§ **Task instructions**
Restate word for word the entries below, starting with the line with "exact .inl ⟨h.symm, ho, hz⟩" and continuing through the line with "theorem covers_formatA (d". Include both of those lines and no others.

§ **Input records**
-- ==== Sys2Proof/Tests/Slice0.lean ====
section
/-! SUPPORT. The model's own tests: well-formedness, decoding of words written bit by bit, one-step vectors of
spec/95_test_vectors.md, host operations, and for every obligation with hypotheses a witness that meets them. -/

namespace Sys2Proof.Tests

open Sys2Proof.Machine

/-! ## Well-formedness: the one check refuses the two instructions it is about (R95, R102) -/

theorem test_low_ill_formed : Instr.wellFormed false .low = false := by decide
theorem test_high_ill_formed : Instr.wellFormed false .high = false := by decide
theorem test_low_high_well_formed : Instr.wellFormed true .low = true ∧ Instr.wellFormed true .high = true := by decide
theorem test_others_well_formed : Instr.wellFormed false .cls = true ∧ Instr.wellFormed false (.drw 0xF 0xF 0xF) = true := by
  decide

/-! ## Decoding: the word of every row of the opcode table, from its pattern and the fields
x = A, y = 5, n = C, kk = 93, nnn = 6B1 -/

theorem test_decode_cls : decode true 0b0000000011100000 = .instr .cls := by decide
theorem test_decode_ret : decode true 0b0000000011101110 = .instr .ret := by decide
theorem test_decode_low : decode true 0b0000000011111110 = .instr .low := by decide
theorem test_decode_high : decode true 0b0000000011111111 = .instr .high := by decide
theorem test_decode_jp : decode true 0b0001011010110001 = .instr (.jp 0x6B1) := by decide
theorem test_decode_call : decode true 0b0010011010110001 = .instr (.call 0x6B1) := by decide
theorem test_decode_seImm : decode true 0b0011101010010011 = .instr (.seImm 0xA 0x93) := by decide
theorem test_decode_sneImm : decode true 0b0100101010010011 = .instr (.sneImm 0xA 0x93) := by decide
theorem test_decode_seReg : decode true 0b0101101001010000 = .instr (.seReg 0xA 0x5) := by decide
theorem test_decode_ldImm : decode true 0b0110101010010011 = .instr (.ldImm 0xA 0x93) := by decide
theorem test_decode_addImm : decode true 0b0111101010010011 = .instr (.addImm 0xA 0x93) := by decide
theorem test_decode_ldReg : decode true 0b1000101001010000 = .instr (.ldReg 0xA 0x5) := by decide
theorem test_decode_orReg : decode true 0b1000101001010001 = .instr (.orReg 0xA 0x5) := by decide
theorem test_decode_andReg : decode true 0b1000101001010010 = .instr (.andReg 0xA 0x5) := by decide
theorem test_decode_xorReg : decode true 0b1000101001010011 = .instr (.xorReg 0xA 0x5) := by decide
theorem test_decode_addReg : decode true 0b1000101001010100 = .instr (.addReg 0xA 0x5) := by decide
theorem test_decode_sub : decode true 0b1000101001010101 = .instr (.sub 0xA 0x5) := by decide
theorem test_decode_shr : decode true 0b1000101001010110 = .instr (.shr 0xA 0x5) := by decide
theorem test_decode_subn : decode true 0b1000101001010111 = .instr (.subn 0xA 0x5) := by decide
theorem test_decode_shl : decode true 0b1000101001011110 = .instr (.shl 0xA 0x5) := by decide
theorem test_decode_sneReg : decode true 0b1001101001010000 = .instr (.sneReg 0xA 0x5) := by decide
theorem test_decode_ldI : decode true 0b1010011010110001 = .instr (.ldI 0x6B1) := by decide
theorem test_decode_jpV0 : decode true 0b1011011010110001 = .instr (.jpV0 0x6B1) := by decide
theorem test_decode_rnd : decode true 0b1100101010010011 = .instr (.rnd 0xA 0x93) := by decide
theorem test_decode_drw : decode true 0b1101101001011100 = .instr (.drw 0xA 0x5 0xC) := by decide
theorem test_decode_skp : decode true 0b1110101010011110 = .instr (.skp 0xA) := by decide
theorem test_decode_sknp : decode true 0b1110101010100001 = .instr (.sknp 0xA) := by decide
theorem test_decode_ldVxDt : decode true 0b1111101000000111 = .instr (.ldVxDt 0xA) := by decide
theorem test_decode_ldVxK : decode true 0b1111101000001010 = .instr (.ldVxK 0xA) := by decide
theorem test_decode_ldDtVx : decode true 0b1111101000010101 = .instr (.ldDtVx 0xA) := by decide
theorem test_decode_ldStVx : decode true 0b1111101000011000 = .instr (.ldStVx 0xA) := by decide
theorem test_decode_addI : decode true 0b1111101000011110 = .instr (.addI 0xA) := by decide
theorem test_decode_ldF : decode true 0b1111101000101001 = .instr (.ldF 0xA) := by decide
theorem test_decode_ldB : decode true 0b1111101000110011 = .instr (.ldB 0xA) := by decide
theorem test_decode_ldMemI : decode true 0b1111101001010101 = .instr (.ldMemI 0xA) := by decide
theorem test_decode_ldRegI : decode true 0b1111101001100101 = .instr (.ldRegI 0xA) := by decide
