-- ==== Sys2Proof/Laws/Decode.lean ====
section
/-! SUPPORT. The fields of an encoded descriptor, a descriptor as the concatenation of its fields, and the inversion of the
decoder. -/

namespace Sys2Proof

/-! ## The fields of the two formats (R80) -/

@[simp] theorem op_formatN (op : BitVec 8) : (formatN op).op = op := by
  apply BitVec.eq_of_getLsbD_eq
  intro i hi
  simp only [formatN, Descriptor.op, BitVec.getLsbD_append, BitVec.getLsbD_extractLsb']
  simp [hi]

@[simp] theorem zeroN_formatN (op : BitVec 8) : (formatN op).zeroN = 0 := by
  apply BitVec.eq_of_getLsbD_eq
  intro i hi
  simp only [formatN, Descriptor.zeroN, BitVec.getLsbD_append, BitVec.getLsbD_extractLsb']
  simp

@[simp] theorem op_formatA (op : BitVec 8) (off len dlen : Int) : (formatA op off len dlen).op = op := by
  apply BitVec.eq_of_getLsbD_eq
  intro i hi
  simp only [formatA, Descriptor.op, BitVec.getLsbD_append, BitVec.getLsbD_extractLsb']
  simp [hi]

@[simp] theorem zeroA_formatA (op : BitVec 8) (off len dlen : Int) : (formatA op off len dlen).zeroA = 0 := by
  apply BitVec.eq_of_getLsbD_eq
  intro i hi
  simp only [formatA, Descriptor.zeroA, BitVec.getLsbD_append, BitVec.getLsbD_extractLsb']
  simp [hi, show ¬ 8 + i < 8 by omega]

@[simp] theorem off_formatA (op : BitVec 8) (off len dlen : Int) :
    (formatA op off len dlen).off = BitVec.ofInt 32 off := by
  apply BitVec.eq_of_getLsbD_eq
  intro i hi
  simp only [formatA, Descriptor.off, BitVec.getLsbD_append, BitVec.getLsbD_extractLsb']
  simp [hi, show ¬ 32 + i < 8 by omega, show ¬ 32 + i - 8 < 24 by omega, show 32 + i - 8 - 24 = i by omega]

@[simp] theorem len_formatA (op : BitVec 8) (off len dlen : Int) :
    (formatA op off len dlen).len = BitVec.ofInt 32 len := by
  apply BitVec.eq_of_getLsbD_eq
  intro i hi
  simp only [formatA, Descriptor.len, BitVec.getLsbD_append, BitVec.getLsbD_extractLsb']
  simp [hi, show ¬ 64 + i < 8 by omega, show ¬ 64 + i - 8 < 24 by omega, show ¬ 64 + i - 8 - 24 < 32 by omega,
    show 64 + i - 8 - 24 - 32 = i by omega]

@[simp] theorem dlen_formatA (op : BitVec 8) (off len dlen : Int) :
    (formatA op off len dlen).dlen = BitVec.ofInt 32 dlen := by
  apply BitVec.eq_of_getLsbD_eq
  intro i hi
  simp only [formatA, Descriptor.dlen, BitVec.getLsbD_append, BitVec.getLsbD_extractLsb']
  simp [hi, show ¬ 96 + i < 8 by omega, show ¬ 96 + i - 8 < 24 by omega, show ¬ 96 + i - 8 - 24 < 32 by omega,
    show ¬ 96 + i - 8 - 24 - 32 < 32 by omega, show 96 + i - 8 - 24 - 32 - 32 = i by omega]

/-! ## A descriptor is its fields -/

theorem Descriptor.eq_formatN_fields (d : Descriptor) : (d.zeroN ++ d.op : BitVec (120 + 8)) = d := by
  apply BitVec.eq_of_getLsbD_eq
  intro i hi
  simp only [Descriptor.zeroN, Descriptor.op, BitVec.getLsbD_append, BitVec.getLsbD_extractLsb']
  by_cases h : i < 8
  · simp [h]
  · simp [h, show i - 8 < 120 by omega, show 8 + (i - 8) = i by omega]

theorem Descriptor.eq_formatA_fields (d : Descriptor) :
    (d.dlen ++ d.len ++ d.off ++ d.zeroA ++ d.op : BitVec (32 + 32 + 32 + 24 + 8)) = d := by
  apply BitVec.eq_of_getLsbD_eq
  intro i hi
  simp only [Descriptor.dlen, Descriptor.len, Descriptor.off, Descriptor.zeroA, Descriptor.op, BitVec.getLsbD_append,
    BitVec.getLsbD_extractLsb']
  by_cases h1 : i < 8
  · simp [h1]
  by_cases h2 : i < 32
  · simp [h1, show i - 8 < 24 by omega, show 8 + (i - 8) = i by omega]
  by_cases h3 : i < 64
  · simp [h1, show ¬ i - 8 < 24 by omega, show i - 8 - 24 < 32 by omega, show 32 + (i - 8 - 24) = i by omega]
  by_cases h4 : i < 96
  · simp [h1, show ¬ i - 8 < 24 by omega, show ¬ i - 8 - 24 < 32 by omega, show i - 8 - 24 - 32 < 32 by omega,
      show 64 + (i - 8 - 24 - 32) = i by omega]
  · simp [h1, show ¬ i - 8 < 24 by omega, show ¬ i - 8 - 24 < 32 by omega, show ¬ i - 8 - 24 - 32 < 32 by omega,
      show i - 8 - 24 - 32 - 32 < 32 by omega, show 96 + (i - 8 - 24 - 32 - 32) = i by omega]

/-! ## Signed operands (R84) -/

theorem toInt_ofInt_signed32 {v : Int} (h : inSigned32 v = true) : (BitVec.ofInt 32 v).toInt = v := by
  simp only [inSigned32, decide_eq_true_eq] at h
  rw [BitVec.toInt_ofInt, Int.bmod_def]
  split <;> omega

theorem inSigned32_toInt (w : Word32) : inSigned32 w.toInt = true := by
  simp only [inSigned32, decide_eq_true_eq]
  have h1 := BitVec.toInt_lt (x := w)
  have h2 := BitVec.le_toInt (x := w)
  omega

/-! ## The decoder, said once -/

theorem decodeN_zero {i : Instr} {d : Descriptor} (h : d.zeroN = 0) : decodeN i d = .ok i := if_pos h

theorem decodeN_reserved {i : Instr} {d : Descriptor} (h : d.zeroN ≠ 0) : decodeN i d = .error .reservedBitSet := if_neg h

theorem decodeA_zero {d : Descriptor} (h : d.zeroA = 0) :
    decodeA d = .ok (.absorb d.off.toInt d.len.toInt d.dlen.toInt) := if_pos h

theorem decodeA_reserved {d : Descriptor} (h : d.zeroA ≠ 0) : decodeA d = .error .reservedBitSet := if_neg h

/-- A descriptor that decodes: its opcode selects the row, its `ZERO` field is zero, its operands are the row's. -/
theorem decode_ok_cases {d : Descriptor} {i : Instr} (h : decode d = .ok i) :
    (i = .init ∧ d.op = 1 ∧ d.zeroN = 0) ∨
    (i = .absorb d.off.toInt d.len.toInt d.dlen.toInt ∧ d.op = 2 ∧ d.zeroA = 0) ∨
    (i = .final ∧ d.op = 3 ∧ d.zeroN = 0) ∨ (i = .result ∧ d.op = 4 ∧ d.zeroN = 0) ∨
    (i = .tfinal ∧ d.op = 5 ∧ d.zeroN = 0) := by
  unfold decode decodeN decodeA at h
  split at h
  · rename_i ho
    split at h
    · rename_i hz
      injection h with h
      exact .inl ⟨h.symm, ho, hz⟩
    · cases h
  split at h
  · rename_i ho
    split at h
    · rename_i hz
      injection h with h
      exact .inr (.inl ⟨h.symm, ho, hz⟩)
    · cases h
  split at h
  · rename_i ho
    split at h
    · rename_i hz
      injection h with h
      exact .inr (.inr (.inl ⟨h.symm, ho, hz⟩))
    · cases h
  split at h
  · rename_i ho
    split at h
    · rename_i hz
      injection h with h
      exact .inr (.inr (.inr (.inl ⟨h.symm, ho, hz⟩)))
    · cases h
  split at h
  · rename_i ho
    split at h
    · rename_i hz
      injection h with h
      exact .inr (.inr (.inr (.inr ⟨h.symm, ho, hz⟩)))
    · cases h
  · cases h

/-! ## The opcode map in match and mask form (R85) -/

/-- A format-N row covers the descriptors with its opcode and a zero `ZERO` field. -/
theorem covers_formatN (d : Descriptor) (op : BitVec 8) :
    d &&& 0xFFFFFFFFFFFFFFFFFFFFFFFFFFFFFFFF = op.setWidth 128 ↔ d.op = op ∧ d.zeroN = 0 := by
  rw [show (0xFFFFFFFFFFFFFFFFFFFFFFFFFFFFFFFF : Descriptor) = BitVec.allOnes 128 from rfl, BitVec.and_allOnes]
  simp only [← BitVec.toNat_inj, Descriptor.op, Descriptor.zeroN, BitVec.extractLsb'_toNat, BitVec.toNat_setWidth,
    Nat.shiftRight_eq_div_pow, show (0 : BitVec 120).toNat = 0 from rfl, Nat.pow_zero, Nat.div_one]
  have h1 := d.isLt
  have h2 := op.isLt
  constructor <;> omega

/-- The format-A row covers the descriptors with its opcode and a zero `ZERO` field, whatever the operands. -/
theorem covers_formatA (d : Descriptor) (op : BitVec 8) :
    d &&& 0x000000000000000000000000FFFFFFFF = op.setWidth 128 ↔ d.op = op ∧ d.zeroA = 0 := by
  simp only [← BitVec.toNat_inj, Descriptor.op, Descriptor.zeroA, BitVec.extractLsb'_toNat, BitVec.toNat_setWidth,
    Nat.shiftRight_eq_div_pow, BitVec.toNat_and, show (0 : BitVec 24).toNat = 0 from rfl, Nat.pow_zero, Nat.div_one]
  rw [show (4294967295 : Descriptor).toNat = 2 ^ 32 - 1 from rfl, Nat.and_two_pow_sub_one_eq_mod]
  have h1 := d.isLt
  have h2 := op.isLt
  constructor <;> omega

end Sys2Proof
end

§ **Finished exercise**
      exact .inl ⟨h.symm, ho, hz⟩
    · cases h
  split at h
  · rename_i ho
    split at h
    · rename_i hz
      injection h with h
      exact .inr (.inl ⟨h.symm, ho, hz⟩)
    · cases h
  split at h
  · rename_i ho
    split at h
    · rename_i hz
      injection h with h
      exact .inr (.inr (.inl ⟨h.symm, ho, hz⟩))
    · cases h
  split at h
  · rename_i ho
    split at h
    · rename_i hz
      injection h with h
      exact .inr (.inr (.inr (.inl ⟨h.symm, ho, hz⟩)))
    · cases h
  split at h
  · rename_i ho
    split at h
    · rename_i hz
      injection h with h
      exact .inr (.inr (.inr (.inr ⟨h.symm, ho, hz⟩)))
    · cases h
  · cases h

/-! ## The opcode map in match and mask form (R85) -/

/-- A format-N row covers the descriptors with its opcode and a zero `ZERO` field. -/
theorem covers_formatN (d : Descriptor) (op : BitVec 8) :
    d &&& 0xFFFFFFFFFFFFFFFFFFFFFFFFFFFFFFFF = op.setWidth 128 ↔ d.op = op ∧ d.zeroN = 0 := by
  rw [show (0xFFFFFFFFFFFFFFFFFFFFFFFFFFFFFFFF : Descriptor) = BitVec.allOnes 128 from rfl, BitVec.and_allOnes]
  simp only [← BitVec.toNat_inj, Descriptor.op, Descriptor.zeroN, BitVec.extractLsb'_toNat, BitVec.toNat_setWidth,
    Nat.shiftRight_eq_div_pow, show (0 : BitVec 120).toNat = 0 from rfl, Nat.pow_zero, Nat.div_one]
  have h1 := d.isLt
  have h2 := op.isLt
  constructor <;> omega

/-- The format-A row covers the descriptors with its opcode and a zero `ZERO` field, whatever the operands. -/
theorem covers_formatA (d : Descriptor) (op : BitVec 8) :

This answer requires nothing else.